**EXERCISE BRIEF**. Below are some records. Print exactly the lines between the one holding "theorem step_read_reg (hb" and the one holding "rw [step_read h (by omega) (targetOf_buf", inclusive, and nothing else.

**DATASET RECORDS**.
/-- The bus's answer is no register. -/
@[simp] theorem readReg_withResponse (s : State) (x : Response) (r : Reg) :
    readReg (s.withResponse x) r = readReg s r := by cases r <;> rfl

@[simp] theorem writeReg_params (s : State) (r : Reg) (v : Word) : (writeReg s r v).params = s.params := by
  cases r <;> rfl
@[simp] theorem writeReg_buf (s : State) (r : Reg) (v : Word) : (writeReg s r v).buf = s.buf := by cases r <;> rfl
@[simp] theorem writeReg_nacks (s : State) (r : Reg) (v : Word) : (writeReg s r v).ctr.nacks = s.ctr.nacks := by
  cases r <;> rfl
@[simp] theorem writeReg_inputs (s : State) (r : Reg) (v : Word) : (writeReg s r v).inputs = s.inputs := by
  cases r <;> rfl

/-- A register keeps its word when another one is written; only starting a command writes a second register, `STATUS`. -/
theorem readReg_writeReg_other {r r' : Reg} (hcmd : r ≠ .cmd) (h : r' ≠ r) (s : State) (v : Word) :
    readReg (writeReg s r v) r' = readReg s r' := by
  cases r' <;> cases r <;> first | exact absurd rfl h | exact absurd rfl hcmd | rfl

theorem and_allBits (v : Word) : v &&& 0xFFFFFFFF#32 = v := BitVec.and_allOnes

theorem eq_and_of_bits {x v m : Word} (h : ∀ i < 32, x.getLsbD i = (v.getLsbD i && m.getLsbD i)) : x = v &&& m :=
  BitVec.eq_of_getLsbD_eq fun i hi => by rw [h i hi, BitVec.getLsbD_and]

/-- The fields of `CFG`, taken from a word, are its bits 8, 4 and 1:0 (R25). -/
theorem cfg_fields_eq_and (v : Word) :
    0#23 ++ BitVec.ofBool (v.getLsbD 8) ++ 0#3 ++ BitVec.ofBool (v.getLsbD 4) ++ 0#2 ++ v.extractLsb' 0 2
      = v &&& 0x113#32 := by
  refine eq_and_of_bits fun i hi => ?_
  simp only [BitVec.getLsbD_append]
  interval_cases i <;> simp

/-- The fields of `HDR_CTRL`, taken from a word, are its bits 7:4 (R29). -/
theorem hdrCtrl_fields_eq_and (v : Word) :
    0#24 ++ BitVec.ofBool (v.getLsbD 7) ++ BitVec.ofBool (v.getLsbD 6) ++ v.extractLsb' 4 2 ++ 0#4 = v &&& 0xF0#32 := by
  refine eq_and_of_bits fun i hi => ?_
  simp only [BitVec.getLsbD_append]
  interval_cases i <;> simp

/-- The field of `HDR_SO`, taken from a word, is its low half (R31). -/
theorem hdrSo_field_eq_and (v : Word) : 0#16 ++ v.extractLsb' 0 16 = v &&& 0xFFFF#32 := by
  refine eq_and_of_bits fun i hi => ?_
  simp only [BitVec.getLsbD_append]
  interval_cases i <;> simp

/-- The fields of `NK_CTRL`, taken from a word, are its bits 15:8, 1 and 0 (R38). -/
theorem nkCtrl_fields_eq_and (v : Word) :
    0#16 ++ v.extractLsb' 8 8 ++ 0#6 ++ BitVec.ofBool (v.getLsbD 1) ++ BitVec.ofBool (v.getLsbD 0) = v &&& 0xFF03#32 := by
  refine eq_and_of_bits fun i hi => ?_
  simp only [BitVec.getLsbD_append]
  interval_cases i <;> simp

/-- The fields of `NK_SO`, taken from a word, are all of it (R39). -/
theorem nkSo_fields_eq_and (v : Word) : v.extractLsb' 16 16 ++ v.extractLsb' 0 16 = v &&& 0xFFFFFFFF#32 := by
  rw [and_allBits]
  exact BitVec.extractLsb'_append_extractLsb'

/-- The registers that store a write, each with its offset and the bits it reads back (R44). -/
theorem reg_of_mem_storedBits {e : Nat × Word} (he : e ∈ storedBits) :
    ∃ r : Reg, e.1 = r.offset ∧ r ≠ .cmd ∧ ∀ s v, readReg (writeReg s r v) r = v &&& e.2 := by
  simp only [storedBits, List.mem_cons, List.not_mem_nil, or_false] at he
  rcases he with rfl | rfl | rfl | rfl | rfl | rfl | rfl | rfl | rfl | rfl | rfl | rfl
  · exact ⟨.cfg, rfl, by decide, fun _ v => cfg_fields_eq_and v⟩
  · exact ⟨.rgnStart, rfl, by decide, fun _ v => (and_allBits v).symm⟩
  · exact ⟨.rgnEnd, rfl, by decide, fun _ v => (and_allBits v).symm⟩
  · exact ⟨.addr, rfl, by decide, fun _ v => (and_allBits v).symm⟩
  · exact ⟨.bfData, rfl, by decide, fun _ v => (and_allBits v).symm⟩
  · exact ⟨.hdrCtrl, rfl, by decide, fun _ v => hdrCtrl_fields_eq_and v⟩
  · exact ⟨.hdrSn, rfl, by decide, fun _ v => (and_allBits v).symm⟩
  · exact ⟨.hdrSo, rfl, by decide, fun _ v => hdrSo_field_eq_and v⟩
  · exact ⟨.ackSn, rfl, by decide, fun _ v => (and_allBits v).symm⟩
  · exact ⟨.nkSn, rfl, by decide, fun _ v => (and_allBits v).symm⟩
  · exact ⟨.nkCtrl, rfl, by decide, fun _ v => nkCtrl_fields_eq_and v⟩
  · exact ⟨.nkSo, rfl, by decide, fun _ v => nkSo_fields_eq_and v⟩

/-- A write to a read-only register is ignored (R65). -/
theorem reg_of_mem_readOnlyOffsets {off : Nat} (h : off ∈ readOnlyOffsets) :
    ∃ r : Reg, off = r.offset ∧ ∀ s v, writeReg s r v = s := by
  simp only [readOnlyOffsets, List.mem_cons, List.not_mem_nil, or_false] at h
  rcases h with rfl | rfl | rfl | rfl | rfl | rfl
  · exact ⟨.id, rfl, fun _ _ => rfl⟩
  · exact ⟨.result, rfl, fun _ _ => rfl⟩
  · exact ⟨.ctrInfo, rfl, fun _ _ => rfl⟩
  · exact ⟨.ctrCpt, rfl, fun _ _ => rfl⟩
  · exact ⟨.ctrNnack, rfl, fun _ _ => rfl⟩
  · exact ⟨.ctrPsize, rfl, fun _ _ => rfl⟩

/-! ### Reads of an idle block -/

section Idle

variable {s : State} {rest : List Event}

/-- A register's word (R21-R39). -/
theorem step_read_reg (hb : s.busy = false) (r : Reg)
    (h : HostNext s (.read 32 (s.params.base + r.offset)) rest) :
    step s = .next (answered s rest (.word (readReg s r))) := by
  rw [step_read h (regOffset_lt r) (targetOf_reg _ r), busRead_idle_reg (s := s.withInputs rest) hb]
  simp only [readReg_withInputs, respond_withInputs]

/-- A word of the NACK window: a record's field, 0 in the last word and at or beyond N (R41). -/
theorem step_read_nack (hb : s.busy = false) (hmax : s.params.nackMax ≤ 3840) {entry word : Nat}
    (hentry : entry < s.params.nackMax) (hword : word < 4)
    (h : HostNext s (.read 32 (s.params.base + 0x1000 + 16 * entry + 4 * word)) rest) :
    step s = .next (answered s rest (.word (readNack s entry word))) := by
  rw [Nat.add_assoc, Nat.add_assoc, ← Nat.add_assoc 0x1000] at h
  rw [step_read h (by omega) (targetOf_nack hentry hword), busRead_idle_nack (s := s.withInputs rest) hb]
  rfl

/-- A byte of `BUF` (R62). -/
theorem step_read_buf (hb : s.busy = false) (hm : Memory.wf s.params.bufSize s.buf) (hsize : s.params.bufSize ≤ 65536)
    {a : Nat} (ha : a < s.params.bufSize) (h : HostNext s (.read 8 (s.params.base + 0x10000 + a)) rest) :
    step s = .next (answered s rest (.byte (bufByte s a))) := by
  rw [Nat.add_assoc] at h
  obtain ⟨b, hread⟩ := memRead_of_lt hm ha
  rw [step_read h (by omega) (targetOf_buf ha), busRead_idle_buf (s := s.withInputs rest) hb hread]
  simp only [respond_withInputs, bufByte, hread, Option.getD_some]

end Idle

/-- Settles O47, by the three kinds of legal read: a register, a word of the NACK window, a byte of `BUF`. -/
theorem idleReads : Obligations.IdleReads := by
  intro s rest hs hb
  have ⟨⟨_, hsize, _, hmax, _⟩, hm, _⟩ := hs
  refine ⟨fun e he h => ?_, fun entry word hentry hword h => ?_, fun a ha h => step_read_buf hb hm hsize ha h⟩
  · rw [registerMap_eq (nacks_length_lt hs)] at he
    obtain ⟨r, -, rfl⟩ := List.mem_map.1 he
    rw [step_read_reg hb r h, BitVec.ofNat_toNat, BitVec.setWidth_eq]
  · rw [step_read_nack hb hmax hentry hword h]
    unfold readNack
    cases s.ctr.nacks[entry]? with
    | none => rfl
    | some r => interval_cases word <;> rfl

==

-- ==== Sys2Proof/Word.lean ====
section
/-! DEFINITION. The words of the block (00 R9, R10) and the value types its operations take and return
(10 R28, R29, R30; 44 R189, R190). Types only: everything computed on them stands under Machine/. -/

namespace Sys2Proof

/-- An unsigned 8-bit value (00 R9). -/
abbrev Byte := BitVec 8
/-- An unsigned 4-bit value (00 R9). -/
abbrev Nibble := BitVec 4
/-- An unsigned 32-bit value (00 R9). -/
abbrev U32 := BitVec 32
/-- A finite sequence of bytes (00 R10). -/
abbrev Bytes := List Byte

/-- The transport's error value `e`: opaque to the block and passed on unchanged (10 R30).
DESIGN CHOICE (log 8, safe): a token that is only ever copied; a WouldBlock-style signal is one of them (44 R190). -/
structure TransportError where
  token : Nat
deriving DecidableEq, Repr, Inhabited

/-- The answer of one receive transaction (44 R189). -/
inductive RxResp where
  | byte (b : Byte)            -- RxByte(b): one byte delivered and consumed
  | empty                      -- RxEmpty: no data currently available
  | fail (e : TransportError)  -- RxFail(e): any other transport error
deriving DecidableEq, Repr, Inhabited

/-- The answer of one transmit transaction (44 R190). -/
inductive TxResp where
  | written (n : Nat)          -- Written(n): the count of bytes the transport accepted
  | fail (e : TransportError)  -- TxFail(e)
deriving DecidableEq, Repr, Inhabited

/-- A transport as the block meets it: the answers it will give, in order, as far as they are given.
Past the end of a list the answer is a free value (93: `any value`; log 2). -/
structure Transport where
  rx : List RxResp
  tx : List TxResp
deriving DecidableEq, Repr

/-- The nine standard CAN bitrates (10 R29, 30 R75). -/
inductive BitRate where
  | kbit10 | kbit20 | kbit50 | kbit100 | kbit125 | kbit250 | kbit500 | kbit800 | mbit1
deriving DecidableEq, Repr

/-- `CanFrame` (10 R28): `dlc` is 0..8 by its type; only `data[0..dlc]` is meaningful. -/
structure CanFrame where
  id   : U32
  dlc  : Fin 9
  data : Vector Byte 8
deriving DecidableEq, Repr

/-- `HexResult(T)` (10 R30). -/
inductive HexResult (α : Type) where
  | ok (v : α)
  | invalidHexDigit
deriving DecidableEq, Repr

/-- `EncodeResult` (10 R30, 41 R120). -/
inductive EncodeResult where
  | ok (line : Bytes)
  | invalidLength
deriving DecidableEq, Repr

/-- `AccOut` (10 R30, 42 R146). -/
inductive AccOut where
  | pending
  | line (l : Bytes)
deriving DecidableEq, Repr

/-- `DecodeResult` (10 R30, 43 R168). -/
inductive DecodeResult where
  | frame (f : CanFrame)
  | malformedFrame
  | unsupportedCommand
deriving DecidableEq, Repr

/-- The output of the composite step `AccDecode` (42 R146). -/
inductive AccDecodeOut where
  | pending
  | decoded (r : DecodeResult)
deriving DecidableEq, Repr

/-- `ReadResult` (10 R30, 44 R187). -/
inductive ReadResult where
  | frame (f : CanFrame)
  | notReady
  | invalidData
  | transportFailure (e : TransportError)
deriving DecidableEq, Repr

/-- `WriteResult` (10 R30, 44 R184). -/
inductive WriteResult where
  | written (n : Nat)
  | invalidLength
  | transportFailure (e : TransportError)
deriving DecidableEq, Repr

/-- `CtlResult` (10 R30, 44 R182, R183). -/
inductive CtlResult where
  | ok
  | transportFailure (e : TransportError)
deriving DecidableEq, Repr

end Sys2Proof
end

**EXPECTED ANSWER**.
theorem step_read_reg (hb : s.busy = false) (r : Reg)
    (h : HostNext s (.read 32 (s.params.base + r.offset)) rest) :
    step s = .next (answered s rest (.word (readReg s r))) := by
  rw [step_read h (regOffset_lt r) (targetOf_reg _ r), busRead_idle_reg (s := s.withInputs rest) hb]
  simp only [readReg_withInputs, respond_withInputs]

/-- A word of the NACK window: a record's field, 0 in the last word and at or beyond N (R41). -/
theorem step_read_nack (hb : s.busy = false) (hmax : s.params.nackMax ≤ 3840) {entry word : Nat}
    (hentry : entry < s.params.nackMax) (hword : word < 4)
    (h : HostNext s (.read 32 (s.params.base + 0x1000 + 16 * entry + 4 * word)) rest) :
    step s = .next (answered s rest (.word (readNack s entry word))) := by
  rw [Nat.add_assoc, Nat.add_assoc, ← Nat.add_assoc 0x1000] at h
  rw [step_read h (by omega) (targetOf_nack hentry hword), busRead_idle_nack (s := s.withInputs rest) hb]
  rfl

/-- A byte of `BUF` (R62). -/
theorem step_read_buf (hb : s.busy = false) (hm : Memory.wf s.params.bufSize s.buf) (hsize : s.params.bufSize ≤ 65536)
    {a : Nat} (ha : a < s.params.bufSize) (h : HostNext s (.read 8 (s.params.base + 0x10000 + a)) rest) :
    step s = .next (answered s rest (.byte (bufByte s a))) := by
  rw [Nat.add_assoc] at h
  obtain ⟨b, hread⟩ := memRead_of_lt hm ha
  rw [step_read h (by omega) (targetOf_buf ha), busRead_idle_buf (s := s.withInputs rest) hb hread]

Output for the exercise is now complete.